Give back exactly the lines of the material below, starting with the line with "refine ⟨by simpa" and going on through the line with "(vs : List α) (h".

====

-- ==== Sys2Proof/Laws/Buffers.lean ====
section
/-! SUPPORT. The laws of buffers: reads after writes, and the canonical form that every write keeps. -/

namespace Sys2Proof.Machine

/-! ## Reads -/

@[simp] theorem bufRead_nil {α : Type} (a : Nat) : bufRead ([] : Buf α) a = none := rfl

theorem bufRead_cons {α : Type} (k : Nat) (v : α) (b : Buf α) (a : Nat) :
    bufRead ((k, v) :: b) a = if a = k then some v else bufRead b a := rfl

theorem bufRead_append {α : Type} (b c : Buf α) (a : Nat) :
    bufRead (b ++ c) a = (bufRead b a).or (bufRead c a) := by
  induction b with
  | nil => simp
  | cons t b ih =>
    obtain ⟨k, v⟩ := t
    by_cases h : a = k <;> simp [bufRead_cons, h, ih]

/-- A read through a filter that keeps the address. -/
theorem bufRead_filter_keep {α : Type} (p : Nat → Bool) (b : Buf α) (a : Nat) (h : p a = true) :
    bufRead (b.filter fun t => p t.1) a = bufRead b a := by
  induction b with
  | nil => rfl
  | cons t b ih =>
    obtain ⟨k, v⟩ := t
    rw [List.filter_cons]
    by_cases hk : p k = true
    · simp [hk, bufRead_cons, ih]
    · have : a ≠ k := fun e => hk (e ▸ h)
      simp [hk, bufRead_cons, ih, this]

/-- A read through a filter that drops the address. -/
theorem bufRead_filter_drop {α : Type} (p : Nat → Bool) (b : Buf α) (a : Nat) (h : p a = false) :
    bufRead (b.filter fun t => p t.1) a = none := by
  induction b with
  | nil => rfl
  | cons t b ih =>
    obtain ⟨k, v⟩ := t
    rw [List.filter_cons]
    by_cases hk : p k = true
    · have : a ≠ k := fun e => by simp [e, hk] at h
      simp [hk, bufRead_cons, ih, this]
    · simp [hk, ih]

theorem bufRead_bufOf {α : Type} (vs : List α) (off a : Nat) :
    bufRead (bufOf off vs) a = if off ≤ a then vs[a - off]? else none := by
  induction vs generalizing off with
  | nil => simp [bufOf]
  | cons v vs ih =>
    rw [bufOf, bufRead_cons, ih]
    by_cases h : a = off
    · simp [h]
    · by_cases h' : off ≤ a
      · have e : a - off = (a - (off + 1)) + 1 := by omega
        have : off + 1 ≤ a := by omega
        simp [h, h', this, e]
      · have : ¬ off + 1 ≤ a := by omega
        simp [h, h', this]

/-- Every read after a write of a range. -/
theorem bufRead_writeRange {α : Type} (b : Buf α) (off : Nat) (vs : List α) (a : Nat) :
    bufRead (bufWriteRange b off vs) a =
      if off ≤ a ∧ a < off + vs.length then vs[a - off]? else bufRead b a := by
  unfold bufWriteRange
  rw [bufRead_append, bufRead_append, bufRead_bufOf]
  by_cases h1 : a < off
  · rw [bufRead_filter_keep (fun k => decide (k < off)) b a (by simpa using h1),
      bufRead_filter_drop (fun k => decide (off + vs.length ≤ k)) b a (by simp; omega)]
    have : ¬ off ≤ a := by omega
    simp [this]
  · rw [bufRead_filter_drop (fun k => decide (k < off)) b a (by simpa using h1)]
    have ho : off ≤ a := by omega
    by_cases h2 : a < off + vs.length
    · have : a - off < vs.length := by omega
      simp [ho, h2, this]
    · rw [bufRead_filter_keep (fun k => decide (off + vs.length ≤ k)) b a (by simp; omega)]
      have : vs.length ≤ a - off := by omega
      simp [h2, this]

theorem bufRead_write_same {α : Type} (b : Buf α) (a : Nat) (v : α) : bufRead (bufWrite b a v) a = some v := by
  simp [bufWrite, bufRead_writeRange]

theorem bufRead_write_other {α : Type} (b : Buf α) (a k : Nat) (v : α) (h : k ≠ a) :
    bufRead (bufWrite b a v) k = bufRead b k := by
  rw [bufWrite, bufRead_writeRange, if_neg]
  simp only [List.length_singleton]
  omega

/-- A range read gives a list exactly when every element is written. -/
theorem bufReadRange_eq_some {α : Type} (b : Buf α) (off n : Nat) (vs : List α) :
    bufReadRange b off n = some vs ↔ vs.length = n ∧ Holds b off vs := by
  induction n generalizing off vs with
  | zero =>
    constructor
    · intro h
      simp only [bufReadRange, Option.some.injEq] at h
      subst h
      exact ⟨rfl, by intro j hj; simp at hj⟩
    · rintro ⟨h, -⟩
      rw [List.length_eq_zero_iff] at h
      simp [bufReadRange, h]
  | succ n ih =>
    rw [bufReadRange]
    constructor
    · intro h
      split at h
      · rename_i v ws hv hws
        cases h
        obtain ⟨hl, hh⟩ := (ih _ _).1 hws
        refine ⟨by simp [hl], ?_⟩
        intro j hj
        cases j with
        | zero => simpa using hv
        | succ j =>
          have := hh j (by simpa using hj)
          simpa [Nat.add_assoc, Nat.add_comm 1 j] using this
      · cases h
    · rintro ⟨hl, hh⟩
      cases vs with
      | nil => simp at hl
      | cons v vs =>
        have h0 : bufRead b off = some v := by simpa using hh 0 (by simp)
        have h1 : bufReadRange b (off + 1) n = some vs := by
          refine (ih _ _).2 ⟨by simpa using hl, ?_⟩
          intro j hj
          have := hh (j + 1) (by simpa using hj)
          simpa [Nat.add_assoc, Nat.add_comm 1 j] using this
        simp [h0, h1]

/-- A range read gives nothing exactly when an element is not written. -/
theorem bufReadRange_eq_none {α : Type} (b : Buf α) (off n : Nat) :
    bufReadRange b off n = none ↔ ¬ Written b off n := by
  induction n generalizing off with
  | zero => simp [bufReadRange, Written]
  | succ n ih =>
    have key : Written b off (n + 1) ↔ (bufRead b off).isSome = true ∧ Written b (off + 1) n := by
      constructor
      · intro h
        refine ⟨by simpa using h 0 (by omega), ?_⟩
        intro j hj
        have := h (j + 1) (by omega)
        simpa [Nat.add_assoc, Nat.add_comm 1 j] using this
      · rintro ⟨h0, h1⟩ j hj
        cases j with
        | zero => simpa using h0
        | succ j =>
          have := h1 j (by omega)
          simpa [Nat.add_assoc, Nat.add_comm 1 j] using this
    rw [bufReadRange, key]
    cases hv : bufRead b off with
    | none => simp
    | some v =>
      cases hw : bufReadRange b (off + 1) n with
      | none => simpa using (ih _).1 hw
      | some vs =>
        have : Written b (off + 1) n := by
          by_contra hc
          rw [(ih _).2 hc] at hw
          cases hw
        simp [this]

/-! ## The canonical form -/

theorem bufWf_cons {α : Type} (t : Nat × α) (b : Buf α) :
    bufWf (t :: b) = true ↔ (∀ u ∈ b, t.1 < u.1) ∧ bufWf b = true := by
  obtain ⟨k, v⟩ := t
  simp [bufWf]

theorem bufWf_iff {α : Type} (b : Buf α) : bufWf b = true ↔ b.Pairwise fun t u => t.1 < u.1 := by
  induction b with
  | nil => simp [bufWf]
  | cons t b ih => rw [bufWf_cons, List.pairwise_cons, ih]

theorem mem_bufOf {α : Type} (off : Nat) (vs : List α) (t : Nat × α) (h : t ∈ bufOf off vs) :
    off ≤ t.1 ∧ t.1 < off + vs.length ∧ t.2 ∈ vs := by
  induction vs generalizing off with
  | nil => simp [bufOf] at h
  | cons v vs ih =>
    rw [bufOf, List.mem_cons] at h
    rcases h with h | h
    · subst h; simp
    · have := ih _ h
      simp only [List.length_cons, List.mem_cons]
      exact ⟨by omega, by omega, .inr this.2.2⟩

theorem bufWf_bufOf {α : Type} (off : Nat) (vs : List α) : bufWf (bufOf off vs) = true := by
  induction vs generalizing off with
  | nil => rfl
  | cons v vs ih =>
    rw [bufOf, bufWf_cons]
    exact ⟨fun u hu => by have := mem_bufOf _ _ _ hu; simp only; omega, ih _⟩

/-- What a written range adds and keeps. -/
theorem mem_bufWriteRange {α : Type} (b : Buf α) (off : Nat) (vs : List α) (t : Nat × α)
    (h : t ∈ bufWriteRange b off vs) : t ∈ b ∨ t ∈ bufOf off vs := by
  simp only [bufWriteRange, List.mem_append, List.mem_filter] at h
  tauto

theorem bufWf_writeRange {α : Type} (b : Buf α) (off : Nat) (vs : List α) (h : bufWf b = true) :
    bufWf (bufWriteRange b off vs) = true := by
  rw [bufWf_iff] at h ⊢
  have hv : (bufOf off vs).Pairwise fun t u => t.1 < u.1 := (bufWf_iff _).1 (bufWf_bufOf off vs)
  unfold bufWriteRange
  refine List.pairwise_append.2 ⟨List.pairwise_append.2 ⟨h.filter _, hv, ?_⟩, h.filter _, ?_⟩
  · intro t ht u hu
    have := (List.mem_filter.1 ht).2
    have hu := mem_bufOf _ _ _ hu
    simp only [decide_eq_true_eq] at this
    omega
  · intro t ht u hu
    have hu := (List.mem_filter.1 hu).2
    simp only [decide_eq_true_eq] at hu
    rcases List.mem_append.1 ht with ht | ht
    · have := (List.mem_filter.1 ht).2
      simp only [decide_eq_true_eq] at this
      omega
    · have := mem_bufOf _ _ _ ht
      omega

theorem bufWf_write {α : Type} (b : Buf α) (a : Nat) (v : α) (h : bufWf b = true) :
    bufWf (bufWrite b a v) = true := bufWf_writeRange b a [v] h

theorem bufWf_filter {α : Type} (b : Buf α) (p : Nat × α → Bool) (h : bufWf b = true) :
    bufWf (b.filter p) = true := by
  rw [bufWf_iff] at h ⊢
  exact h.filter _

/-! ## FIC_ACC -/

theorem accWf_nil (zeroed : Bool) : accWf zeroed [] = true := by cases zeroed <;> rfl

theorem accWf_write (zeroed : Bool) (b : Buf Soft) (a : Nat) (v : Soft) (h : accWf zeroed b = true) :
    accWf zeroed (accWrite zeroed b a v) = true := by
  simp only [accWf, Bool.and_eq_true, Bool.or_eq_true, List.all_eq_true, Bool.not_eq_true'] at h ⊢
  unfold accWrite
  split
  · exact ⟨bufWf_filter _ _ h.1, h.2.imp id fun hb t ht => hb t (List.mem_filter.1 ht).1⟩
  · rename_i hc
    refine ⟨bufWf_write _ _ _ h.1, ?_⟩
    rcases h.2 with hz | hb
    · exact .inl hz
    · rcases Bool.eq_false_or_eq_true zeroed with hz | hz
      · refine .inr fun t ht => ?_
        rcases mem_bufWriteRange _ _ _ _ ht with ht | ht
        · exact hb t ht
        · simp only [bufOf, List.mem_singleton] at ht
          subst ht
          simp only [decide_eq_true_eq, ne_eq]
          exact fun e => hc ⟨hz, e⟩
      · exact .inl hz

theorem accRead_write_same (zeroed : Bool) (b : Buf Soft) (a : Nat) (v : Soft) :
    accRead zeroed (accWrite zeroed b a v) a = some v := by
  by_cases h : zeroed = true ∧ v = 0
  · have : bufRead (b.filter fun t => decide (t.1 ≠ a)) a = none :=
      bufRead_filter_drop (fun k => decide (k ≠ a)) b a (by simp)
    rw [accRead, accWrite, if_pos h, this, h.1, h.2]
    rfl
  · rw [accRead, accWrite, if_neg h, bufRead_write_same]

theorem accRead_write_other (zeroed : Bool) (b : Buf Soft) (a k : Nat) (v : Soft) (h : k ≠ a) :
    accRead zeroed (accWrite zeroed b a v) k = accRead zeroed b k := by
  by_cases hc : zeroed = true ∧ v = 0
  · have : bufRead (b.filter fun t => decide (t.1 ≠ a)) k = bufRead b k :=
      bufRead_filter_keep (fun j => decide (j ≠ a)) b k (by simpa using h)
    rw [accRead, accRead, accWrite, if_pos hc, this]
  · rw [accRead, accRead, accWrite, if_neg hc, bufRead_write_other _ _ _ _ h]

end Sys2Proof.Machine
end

====

→ **WRITTEN ANSWER**
        refine ⟨by simpa using h 0 (by omega), ?_⟩
        intro j hj
        have := h (j + 1) (by omega)
        simpa [Nat.add_assoc, Nat.add_comm 1 j] using this
      · rintro ⟨h0, h1⟩ j hj
        cases j with
        | zero => simpa using h0
        | succ j =>
          have := h1 j (by omega)
          simpa [Nat.add_assoc, Nat.add_comm 1 j] using this
    rw [bufReadRange, key]
    cases hv : bufRead b off with
    | none => simp
    | some v =>
      cases hw : bufReadRange b (off + 1) n with
      | none => simpa using (ih _).1 hw
      | some vs =>
        have : Written b (off + 1) n := by
          by_contra hc
          rw [(ih _).2 hc] at hw
          cases hw
        simp [this]

/-! ## The canonical form -/

theorem bufWf_cons {α : Type} (t : Nat × α) (b : Buf α) :
    bufWf (t :: b) = true ↔ (∀ u ∈ b, t.1 < u.1) ∧ bufWf b = true := by
  obtain ⟨k, v⟩ := t
  simp [bufWf]

theorem bufWf_iff {α : Type} (b : Buf α) : bufWf b = true ↔ b.Pairwise fun t u => t.1 < u.1 := by
  induction b with
  | nil => simp [bufWf]
  | cons t b ih => rw [bufWf_cons, List.pairwise_cons, ih]

theorem mem_bufOf {α : Type} (off : Nat) (vs : List α) (t : Nat × α) (h : t ∈ bufOf off vs) :
    off ≤ t.1 ∧ t.1 < off + vs.length ∧ t.2 ∈ vs := by
  induction vs generalizing off with
  | nil => simp [bufOf] at h
  | cons v vs ih =>
    rw [bufOf, List.mem_cons] at h
    rcases h with h | h
    · subst h; simp
    · have := ih _ h
      simp only [List.length_cons, List.mem_cons]
      exact ⟨by omega, by omega, .inr this.2.2⟩

theorem bufWf_bufOf {α : Type} (off : Nat) (vs : List α) : bufWf (bufOf off vs) = true := by
  induction vs generalizing off with
  | nil => rfl
  | cons v vs ih =>
    rw [bufOf, bufWf_cons]
    exact ⟨fun u hu => by have := mem_bufOf _ _ _ hu; simp only; omega, ih _⟩

/-- What a written range adds and keeps. -/
theorem mem_bufWriteRange {α : Type} (b : Buf α) (off : Nat) (vs : List α) (t : Nat × α)
    (h : t ∈ bufWriteRange b off vs) : t ∈ b ∨ t ∈ bufOf off vs := by
  simp only [bufWriteRange, List.mem_append, List.mem_filter] at h
  tauto

theorem bufWf_writeRange {α : Type} (b : Buf α) (off : Nat) (vs : List α) (h : bufWf b = true) :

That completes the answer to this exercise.